Benyamin Netanyahou avait été prévenu de l’attaque du Hamas deux semaines avant le 7 octobre, selon Haaretz

Publié le par FSC

Antoine Portoles
L'Humanité du 08 septembre 2026

 

Benyamin Netanyahou, ici le 12 juillet 2026 à Jérusalem, nie tout en bloc et continue de prétendre que son entourage… avait tardé à le réveiller le matin du 7 octobre.
© IMAGO / UPI Photo

 

Selon une enquête dévoilée mardi par Haaretz, le premier ministre israélien a été averti dès septembre 2023 par le président émirati, Mohammed ben Zayed, de préparatifs du Hamas en vue d’une attaque d’ampleur contre Israël.
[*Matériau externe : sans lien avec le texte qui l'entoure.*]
@[simp] theorem State.startPollTimer_ports (s : State) : (s.startPollTimer).ports = s.ports := rfl
@[simp] theorem State.startPollTimer_pool (s : State) : (s.startPollTimer).pool = s.pool := rfl
@[simp] theorem State.startPollTimer_arbiter (s : State) : (s.startPollTimer).arbiter = s.arbiter := rfl
@[simp] theorem State.startPollTimer_regions (s : State) : (s.startPollTimer).regions = s.regions := rfl
@[simp] theorem State.startPollTimer_hold (s : State) : (s.startPollTimer).hold = s.hold := rfl
@[simp] theorem State.startPollTimer_profile (s : State) : (s.startPollTimer).profile = s.profile := rfl
@[simp] theorem State.startPollTimer_counters (s : State) : (s.startPollTimer).counters = s.counters := rfl
@[simp] theorem State.startPollTimer_powerOnReset (s : State) : (s.startPollTimer).powerOnReset = s.powerOnReset := rfl
@[simp] theorem State.startPollTimer_ticks (s : State) : (s.startPollTimer).ticks = s.ticks := rfl
@[simp] theorem State.startPollTimer_pending (s : State) : (s.startPollTimer).pending = s.pending := rfl
@[simp] theorem State.startPollTimer_port (s : State) (q : Port) : (s.startPollTimer).port q = s.port q := rfl
@[simp] theorem State.startPollTimer_queue (s : State) (q : Port) : (s.startPollTimer).queue q = s.queue q := rfl
@[simp] theorem State.startPollTimer_aperture (s : State) (q : Port) : (s.startPollTimer).aperture q = s.aperture q := rfl
@[simp] theorem State.startPollTimer_events (s : State) (q : Port) : (s.startPollTimer).events q = s.events q := rfl
@[simp] theorem State.startPollTimer_holder (s : State) (c : Fin 16) : (s.startPollTimer).holder c = s.holder c := rfl
@[simp] theorem State.startPollTimer_holdOf (s : State) (q : Port) : (s.startPollTimer).holdOf q = s.holdOf q := rfl
@[simp] theorem State.startPollTimer_prof (s : State) : (s.startPollTimer).prof = s.prof := rfl
@[simp] theorem State.startPollTimer_capacity (s : State) : (s.startPollTimer).capacity = s.capacity := rfl

@[simp] theorem State.startLatencyTimer_ports (s : State) : (s.startLatencyTimer).ports = s.ports := rfl
@[simp] theorem State.startLatencyTimer_pool (s : State) : (s.startLatencyTimer).pool = s.pool := rfl
@[simp] theorem State.startLatencyTimer_arbiter (s : State) : (s.startLatencyTimer).arbiter = s.arbiter := rfl
@[simp] theorem State.startLatencyTimer_regions (s : State) : (s.startLatencyTimer).regions = s.regions := rfl
@[simp] theorem State.startLatencyTimer_hold (s : State) : (s.startLatencyTimer).hold = s.hold := rfl
@[simp] theorem State.startLatencyTimer_profile (s : State) : (s.startLatencyTimer).profile = s.profile := rfl
@[simp] theorem State.startLatencyTimer_counters (s : State) : (s.startLatencyTimer).counters = s.counters := rfl
@[simp] theorem State.startLatencyTimer_powerOnReset (s : State) : (s.startLatencyTimer).powerOnReset = s.powerOnReset := rfl
@[simp] theorem State.startLatencyTimer_ticks (s : State) : (s.startLatencyTimer).ticks = s.ticks := rfl
@[simp] theorem State.startLatencyTimer_pending (s : State) : (s.startLatencyTimer).pending = s.pending := rfl
@[simp] theorem State.startLatencyTimer_port (s : State) (q : Port) : (s.startLatencyTimer).port q = s.port q := rfl
@[simp] theorem State.startLatencyTimer_queue (s : State) (q : Port) : (s.startLatencyTimer).queue q = s.queue q := rfl
@[simp] theorem State.startLatencyTimer_aperture (s : State) (q : Port) : (s.startLatencyTimer).aperture q = s.aperture q := rfl
@[simp] theorem State.startLatencyTimer_events (s : State) (q : Port) : (s.startLatencyTimer).events q = s.events q := rfl
@[simp] theorem State.startLatencyTimer_holder (s : State) (c : Fin 16) : (s.startLatencyTimer).holder c = s.holder c := rfl
@[simp] theorem State.startLatencyTimer_holdOf (s : State) (q : Port) : (s.startLatencyTimer).holdOf q = s.holdOf q := rfl
@[simp] theorem State.startLatencyTimer_prof (s : State) : (s.startLatencyTimer).prof = s.prof := rfl
@[simp] theorem State.startLatencyTimer_capacity (s : State) : (s.startLatencyTimer).capacity = s.capacity := rfl

@[simp] theorem State.setSeqState_seq (s : State) (q : SeqState) : (s.setSeqState q).seq = { s.seq with state := q } := rfl
@[simp] theorem State.modActive_seq (s : State) (f : OpRecord → OpRecord) :
    (s.modActive f).seq = { s.seq with active := s.seq.active.map f } := rfl
@[simp] theorem State.callLine_seq (s : State) (t : Transaction) : (s.callLine t).seq = { s.seq with line := .called t } := rfl
@[simp] theorem State.removeActive_seq (s : State) : s.removeActive.seq = { s.seq with active := none } := rfl
@[simp] theorem State.startPollTimer_seq (s : State) :
    s.startPollTimer.seq = { s.seq with pollTimer := startTimer s.prof.pollMicros } := rfl
@[simp] theorem State.startLatencyTimer_seq (s : State) :
    s.startLatencyTimer.seq = { s.seq with latencyTimer := startTimer s.prof.latencyMicros } := rfl
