-- ==== Sys2Proof/Tests/Slice0.lean ====
section
/-! SUPPORT. Tests: the ill-formed terms that WellFormed refuses, bus writes spelled out from the command code table and the
window map, one-step results from the manual's rules and worked sequences, and for every obligation with hypotheses a
state and operands that meet them. -/

namespace Sys2Proof.Tests

open Sys2Proof Sys2Proof.Machine

-- One test after the other: each evaluates in the kernel, and a thread of its own for each of them is more than memory holds.
set_option Elab.async false

/-! ### Small states -/

/-- The profile of the manual's worked timeout (flash sequencer chapter): 4 MiB, 8 MHz, suspend supported three times. -/
def sampleProfile : Profile :=
  #v[3, 1, 3, 6, 2, 0x20, 0xD8, 5, 0x75, 0x7A, 0x66, 0x99, 0, 1, 7, 0x60, 1, 3, 5, 40, 20, 125, 20, 10, 20, 10, 200, 8, 8]

/-- Configured and IDLE, with all rights for both ports. -/
def ready : State :=
  { State.reset with
    profile := { ProfileUnit.reset with committed := some sampleProfile, staging := sampleProfile, authority := some .A }
    seq := { Sequencer.reset with state := .idle }
    regions := { RegionTable.reset with defaults := { rightsA := 7, rightsB := 7, locked := false } } }

/-- A READ of 16 bytes at 0 into buffer 0. -/
def readOp : SlotOp := { kind := .read, tag := 0x10, addr := 0, transfer := some { length := 16, buffer := 0 } }

/-- An erase of the sector at 0x10000. -/
def eraseOp : SlotOp := { kind := .eraseSector, tag := 0x12, addr := 0x10000, transfer := none }

/-- Slot 0 of a port, with the start index behind it or on it, and the queue RUNNING. -/
def withSlot (p : Port) (x : Slot) (start : Fin 8) (s : State) : State :=
  s.modQueue p fun q => { q with slots := q.slots.set 0 x, start := start, post := 1, state := .running }

/-- The record of an operation. -/
def record (source : Source) (kind : OpKind) (range : Range) (buffer : Option (Fin 16)) : OpRecord :=
  { source := source, orphan := false, kind := kind, range := range, buffer := buffer, suspends := 0, unsuspendable := false,
    busyTime := 0, runTime := 0, mismatch := none, generation := none }

/-- The record of port A's erase in slot 0. -/
def eraseRecord : OpRecord := record (.queue .A 0) (.slot .eraseSector) { first := 0x10000, length := 4096 } none

/-- The record of port A's READ in slot 0. -/
def readRecord : OpRecord := record (.queue .A 0) (.slot .read) { first := 0, length := 16 } (some 0)

/-- The record of a fill of port B. -/
def fillRecord : OpRecord := { record (.fill .B) .fill { first := 0, length := 16 } none with generation := some 0 }

/-- The sequencer in a state with an operation on the device. -/
def onDevice (q : SeqState) (r : OpRecord) (line : Line) (s : State) : State :=
  s.modSeq fun x => { x with state := q, active := some r, line := line }

/-- Port A's READ on the line. -/
def reading : State :=
  onDevice .reading readRecord (.onLine .read 8) ((withSlot .A (.active readOp) 1 ready).setHolder 0 (.lentSlot .A 0))

/-- Port A's erase in a sequencer state. -/
def erasing (q : SeqState) (line : Line) : State := onDevice q eraseRecord line (withSlot .A (.active eraseOp) 1 ready)

/-- Port B's aperture OPEN at 0, waiting for its first bytes. -/
def opened (s : State) : State := s.modAperture .B fun a => { a with state := .opened }

/-- Port B's aperture with its fill in flight. -/
def filling (s : State) : State := (opened s).modAperture .B fun a => { a with inFlight := true }

/-- The end of port B's fill of 16 bytes. -/
def fillEnd : Instr := .fillTransactionEnd (List.replicate 16 7)

/-- Port A's erase parked beside a fill of port B on the line, the dwell timer running, and the end of the fill to be taken next. -/
def parked : State :=
  { (onDevice .reading fillRecord (.onLine .read 8) (filling (withSlot .A (.active eraseOp) 1 ready))).modSeq fun q =>
      { q with suspended := some { op := { eraseRecord with suspends := 1 }, dwell := 0 }, dwellTimer := some 64000 } with
    pending := [fillEnd] }


/-- The state after a command. -/
def after (i : Instr) (s : State) : State :=
  match exec i s with
  | .next t => t
  | .fault _ | .refused _ => s

/-- `parked` after its fill has ended. -/
def unparked : State := after fillEnd { parked with pending := [] }

/-- `parked` with a read of port B stalled. -/
def stalling (timer : Timer) : State :=
  { parked with pending := [] }.modAperture .B fun a => { a with stalled := true, stallTimer := timer }

/-- A state with a field of port A replaced. -/
def setA (f : PortState → PortState) : State := ready.modPort .A f

/-- Port A HELD for 200 ms, with some cycles left. -/
def holding (left : Nat) : State := ((ready.setHold .A .held).setDuration 200).setHoldTimer (some left)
Les appels à la démission fusent dans le pays.

Il savait, mais n’a rien fait. D’après une enquête dévoilée mardi par Haaretz, le premier ministre israélien, Benyamin Netanyahou, a été informé dès le 23 septembre 2023, par le président des Emirats arabes unis, Mohammed ben Zayed (MBZ), que le Hamas fomentait une attaque majeure contre Israël.


Toujours selon le quotidien israélien, il n’a alors pas jugé bon de transmettre l’information aux chefs de service de sécurité. On connait la suite : plus de 1 220 israéliens assassinés par les membres du mouvement islamiste palestinien, le 7 octobre. Et, depuis, l’accélération de la politique génocidaire israélienne dans la bande de Gaza et du nettoyage ethnique visant les Palestiniens en Cisjordanie occupée.


Dans le détail de la chronologie des événements, l’enquête d’Haaretz affirme que le chef du Hamas, Yahya Sinouar, tué depuis par Israël, avait déclaré à un intermédiaire du Fatah palestinien qu’« une opération terrifiante » digne d’un « tremblement de terre » était en cours de préparation. L’information serait alors remontée jusqu’aux oreilles de MBZ, qui a, à son tour, prévenu Netanyahou.

Appels à la démission à Tel-Aviv


Sans surprise, l’intéressé nie tout en bloc et continue de prétendre que son entourage… avait tardé à le réveiller le matin du 7 octobre. Son cabinet a dénoncé un « mensonge total », niant même l’existence d’un échange avec MBZ deux semaines avant le drame.
Pour l’ancien chef d’état-major Gadi Eizenkot, c’en est trop. Pointant du doigt des excuses « pathétiques », le militaire a rappelé que Benyamin Netanyahou « a reçu des dizaines d’avertissement pour le 7 octobre et il les a tous ignorés. Il n’est pas apte » à gouverner, a-t-il conclu.


Même revendication du côté de l’ancien premier ministre israélien Naftali Bennett, pour qui Benyamin Netanyahou porte une « responsabilité personnelle et directe » dans les crimes du Hamas et « ne peut pas continuer à exercer sa fonction une minute de plus ».
Les oppositions, qui réclament en vain depuis des mois la création d’une commission d’enquête indépendante aux membres nommés par la Cour suprême s’agissant de la gestion de cette crise – demande refusée par le président du Likoud, sont aussi vent debout suite à ces révélations. Elles comptent faire monter la pression à l’approche des élections législatives, qui se tiendront le 27 octobre.